→ REQUIREMENT: In the listing below, find the line containing "(hs.transportWrite a _)" and the line containing "opcode answered. -/". Repeat exactly those two lines and every line between them.

════

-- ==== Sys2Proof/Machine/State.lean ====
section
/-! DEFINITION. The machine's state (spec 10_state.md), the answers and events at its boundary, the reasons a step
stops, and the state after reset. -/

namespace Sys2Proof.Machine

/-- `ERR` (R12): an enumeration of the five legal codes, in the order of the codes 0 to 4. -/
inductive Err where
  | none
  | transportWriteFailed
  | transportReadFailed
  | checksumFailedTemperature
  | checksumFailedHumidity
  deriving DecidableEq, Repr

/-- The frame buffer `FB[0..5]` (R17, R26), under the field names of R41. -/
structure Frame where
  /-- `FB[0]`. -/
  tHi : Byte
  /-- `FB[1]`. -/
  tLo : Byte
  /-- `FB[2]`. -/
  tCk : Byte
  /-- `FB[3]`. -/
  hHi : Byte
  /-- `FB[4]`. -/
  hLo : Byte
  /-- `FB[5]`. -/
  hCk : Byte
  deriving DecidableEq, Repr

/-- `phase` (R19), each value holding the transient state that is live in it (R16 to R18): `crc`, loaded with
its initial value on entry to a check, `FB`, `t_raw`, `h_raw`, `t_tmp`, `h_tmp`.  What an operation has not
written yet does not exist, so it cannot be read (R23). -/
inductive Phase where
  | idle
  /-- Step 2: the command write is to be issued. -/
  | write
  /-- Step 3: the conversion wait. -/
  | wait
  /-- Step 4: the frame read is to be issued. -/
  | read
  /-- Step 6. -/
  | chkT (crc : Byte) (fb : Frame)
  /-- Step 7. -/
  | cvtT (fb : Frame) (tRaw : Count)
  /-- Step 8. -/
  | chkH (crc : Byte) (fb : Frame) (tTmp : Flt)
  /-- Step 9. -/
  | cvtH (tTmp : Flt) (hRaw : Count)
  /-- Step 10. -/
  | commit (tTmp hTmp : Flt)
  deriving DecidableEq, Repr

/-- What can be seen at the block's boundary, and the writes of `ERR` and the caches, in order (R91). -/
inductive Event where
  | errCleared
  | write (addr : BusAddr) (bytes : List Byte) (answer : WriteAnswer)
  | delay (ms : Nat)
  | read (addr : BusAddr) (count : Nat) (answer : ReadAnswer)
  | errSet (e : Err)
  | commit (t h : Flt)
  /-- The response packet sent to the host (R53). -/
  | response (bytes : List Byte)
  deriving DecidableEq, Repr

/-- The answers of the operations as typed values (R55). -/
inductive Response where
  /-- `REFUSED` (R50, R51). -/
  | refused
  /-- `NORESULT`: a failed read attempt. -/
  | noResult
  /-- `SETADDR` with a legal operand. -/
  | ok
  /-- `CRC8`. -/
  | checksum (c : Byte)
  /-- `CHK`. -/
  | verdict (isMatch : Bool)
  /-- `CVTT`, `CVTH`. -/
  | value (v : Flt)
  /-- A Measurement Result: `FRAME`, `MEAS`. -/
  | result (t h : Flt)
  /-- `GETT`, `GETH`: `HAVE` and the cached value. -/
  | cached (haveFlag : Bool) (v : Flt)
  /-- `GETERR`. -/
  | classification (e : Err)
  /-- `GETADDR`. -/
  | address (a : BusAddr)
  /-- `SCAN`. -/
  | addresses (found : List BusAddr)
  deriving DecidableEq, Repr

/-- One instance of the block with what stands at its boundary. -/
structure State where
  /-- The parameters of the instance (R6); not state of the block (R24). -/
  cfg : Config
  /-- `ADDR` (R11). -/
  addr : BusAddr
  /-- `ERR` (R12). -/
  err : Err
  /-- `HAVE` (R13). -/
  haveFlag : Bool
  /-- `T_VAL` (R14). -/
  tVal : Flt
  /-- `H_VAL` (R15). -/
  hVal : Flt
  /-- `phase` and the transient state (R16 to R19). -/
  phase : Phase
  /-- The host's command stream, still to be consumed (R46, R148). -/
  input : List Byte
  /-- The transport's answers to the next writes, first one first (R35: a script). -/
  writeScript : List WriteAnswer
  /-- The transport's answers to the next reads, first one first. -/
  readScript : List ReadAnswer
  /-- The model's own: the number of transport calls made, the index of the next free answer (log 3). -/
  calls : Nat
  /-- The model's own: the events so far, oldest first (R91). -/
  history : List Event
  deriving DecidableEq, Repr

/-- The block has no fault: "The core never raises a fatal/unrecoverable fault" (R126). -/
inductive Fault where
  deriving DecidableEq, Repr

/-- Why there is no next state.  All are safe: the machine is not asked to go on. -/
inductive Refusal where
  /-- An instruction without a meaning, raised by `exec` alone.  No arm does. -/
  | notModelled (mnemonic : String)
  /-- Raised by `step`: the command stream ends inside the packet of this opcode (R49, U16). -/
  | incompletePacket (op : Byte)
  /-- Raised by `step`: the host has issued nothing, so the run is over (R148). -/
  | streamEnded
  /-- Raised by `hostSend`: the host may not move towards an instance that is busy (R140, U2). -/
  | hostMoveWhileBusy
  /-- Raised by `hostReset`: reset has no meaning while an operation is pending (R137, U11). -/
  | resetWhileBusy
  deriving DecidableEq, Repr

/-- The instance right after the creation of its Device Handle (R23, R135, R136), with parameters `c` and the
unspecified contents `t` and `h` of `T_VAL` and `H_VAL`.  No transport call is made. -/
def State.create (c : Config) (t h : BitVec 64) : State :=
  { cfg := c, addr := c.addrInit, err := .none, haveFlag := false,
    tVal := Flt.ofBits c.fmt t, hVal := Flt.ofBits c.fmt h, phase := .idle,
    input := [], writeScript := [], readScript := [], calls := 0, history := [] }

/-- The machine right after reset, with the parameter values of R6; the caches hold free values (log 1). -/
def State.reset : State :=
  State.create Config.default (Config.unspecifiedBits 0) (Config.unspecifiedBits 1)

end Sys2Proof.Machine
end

════

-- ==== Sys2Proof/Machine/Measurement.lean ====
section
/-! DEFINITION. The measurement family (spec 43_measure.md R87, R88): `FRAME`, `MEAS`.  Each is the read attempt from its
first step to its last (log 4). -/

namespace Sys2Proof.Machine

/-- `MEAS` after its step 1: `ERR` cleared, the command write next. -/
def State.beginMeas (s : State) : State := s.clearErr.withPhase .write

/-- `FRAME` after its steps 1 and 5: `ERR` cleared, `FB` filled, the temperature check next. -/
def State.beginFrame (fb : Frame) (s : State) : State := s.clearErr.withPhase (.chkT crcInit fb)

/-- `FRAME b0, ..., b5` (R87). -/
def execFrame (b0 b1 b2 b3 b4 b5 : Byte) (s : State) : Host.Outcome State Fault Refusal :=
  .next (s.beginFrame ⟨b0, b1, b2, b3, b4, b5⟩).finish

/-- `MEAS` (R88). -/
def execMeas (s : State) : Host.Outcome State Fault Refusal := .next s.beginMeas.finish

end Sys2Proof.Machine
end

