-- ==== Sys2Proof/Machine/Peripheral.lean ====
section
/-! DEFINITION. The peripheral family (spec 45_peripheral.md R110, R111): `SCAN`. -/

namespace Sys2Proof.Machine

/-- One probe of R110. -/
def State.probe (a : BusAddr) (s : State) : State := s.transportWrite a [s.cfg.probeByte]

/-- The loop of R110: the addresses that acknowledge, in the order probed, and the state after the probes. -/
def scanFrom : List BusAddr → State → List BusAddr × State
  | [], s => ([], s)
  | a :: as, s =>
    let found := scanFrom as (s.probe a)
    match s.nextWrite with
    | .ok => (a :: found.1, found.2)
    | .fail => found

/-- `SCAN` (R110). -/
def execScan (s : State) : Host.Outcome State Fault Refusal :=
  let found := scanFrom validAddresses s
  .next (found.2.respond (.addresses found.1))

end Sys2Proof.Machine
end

════

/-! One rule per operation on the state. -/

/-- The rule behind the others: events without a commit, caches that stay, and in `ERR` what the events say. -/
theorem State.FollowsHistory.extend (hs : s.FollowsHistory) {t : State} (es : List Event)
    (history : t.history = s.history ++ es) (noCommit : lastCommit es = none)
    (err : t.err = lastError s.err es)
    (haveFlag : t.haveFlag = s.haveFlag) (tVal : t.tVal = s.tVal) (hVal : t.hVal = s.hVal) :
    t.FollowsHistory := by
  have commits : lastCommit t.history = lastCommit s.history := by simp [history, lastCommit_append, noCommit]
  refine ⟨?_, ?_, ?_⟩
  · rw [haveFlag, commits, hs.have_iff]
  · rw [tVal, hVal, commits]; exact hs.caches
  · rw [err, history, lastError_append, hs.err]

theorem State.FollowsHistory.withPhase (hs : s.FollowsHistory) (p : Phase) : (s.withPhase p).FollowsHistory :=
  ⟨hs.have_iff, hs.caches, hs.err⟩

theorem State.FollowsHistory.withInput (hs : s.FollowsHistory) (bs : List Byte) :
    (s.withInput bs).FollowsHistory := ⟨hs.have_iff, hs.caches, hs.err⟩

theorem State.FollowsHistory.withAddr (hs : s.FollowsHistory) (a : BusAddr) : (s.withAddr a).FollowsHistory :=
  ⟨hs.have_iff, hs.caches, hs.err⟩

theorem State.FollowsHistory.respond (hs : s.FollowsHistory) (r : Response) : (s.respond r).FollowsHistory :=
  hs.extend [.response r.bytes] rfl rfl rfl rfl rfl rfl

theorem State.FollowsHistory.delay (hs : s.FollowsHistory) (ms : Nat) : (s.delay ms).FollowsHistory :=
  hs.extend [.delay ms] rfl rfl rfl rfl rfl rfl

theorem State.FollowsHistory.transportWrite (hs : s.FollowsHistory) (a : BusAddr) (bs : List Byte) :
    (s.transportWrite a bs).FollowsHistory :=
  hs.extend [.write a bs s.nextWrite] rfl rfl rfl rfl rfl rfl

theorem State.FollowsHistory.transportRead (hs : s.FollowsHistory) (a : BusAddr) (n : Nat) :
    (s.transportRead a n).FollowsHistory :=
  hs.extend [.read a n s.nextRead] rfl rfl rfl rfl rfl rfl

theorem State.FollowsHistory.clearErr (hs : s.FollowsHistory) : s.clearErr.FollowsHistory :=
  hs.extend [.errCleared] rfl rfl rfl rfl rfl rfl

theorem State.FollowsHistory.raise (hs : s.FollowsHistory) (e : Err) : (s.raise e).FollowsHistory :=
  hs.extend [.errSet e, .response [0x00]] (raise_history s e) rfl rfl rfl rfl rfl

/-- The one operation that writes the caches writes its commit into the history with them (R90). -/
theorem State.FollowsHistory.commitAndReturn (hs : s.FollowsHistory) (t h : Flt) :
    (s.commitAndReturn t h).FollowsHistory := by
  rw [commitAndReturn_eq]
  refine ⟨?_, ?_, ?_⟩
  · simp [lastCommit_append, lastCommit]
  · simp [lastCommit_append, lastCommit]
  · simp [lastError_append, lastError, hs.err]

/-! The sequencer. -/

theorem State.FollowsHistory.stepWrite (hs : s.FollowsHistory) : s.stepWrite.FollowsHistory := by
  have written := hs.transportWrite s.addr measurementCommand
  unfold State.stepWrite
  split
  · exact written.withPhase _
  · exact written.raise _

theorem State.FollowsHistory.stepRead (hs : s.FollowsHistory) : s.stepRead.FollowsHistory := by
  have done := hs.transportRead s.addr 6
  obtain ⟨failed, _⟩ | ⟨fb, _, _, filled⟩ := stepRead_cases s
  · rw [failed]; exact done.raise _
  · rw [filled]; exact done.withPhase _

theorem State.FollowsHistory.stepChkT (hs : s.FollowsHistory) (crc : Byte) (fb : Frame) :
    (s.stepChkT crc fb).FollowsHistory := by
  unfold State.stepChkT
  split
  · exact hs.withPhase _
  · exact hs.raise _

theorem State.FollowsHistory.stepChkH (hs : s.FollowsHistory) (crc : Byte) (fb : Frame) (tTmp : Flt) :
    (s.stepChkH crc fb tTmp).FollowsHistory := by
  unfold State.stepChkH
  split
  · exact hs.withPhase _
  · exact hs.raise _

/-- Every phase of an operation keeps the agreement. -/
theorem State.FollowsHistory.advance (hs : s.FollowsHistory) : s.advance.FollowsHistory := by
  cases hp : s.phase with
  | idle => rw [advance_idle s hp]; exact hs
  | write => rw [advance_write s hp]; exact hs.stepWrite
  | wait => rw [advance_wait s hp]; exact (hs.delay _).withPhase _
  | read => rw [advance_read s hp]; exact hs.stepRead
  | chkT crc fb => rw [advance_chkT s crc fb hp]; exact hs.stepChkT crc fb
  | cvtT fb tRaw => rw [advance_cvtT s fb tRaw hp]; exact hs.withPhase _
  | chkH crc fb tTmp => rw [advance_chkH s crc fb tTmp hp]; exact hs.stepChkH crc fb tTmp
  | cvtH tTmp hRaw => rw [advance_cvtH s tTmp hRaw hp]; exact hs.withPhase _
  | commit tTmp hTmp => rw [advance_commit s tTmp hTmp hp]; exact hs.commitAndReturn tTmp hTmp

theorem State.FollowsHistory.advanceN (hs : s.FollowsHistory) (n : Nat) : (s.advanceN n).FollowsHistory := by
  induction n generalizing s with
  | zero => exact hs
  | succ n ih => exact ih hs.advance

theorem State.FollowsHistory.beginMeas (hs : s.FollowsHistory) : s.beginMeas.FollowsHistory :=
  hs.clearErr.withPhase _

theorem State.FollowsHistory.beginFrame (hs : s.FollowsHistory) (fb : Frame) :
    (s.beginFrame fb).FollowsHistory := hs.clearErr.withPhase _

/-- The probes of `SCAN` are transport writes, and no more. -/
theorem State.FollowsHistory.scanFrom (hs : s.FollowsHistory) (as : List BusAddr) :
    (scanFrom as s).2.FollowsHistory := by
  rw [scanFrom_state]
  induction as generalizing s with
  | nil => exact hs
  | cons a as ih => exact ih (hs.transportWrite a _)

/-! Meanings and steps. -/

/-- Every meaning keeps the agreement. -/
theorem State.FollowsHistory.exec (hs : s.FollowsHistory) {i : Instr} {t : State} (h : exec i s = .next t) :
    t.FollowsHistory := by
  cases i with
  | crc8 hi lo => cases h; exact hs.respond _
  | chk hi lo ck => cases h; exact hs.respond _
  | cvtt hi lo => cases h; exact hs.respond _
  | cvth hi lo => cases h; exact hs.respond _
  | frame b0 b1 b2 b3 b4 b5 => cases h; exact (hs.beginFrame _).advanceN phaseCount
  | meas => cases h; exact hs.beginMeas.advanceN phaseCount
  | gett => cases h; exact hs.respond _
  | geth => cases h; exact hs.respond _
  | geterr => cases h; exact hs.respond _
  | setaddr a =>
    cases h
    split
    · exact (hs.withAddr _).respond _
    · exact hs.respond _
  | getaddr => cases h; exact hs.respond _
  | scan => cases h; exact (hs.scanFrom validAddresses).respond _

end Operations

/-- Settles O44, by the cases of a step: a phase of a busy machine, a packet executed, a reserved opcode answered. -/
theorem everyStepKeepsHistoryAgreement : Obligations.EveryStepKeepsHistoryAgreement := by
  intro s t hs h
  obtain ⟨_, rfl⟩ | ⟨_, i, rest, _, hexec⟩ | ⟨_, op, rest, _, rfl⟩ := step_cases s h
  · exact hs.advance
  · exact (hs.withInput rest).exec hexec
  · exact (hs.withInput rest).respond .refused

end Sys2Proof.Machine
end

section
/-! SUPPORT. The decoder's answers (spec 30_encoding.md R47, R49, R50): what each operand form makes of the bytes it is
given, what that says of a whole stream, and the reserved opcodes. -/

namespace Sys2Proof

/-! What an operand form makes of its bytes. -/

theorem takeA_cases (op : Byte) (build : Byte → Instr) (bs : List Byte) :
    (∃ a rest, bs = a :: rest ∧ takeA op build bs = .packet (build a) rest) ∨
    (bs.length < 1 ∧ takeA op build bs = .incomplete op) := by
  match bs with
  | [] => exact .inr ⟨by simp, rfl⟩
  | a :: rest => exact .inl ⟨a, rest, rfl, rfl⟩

════

→ TASK SOLUTION:
  | cons a as ih => exact ih (hs.transportWrite a _)

/-! Meanings and steps. -/

/-- Every meaning keeps the agreement. -/
theorem State.FollowsHistory.exec (hs : s.FollowsHistory) {i : Instr} {t : State} (h : exec i s = .next t) :
    t.FollowsHistory := by
  cases i with
  | crc8 hi lo => cases h; exact hs.respond _
  | chk hi lo ck => cases h; exact hs.respond _
  | cvtt hi lo => cases h; exact hs.respond _
  | cvth hi lo => cases h; exact hs.respond _
  | frame b0 b1 b2 b3 b4 b5 => cases h; exact (hs.beginFrame _).advanceN phaseCount
  | meas => cases h; exact hs.beginMeas.advanceN phaseCount
  | gett => cases h; exact hs.respond _
  | geth => cases h; exact hs.respond _
  | geterr => cases h; exact hs.respond _
  | setaddr a =>
    cases h
    split
    · exact (hs.withAddr _).respond _
    · exact hs.respond _
  | getaddr => cases h; exact hs.respond _
  | scan => cases h; exact (hs.scanFrom validAddresses).respond _

end Operations

/-- Settles O44, by the cases of a step: a phase of a busy machine, a packet executed, a reserved opcode answered. -/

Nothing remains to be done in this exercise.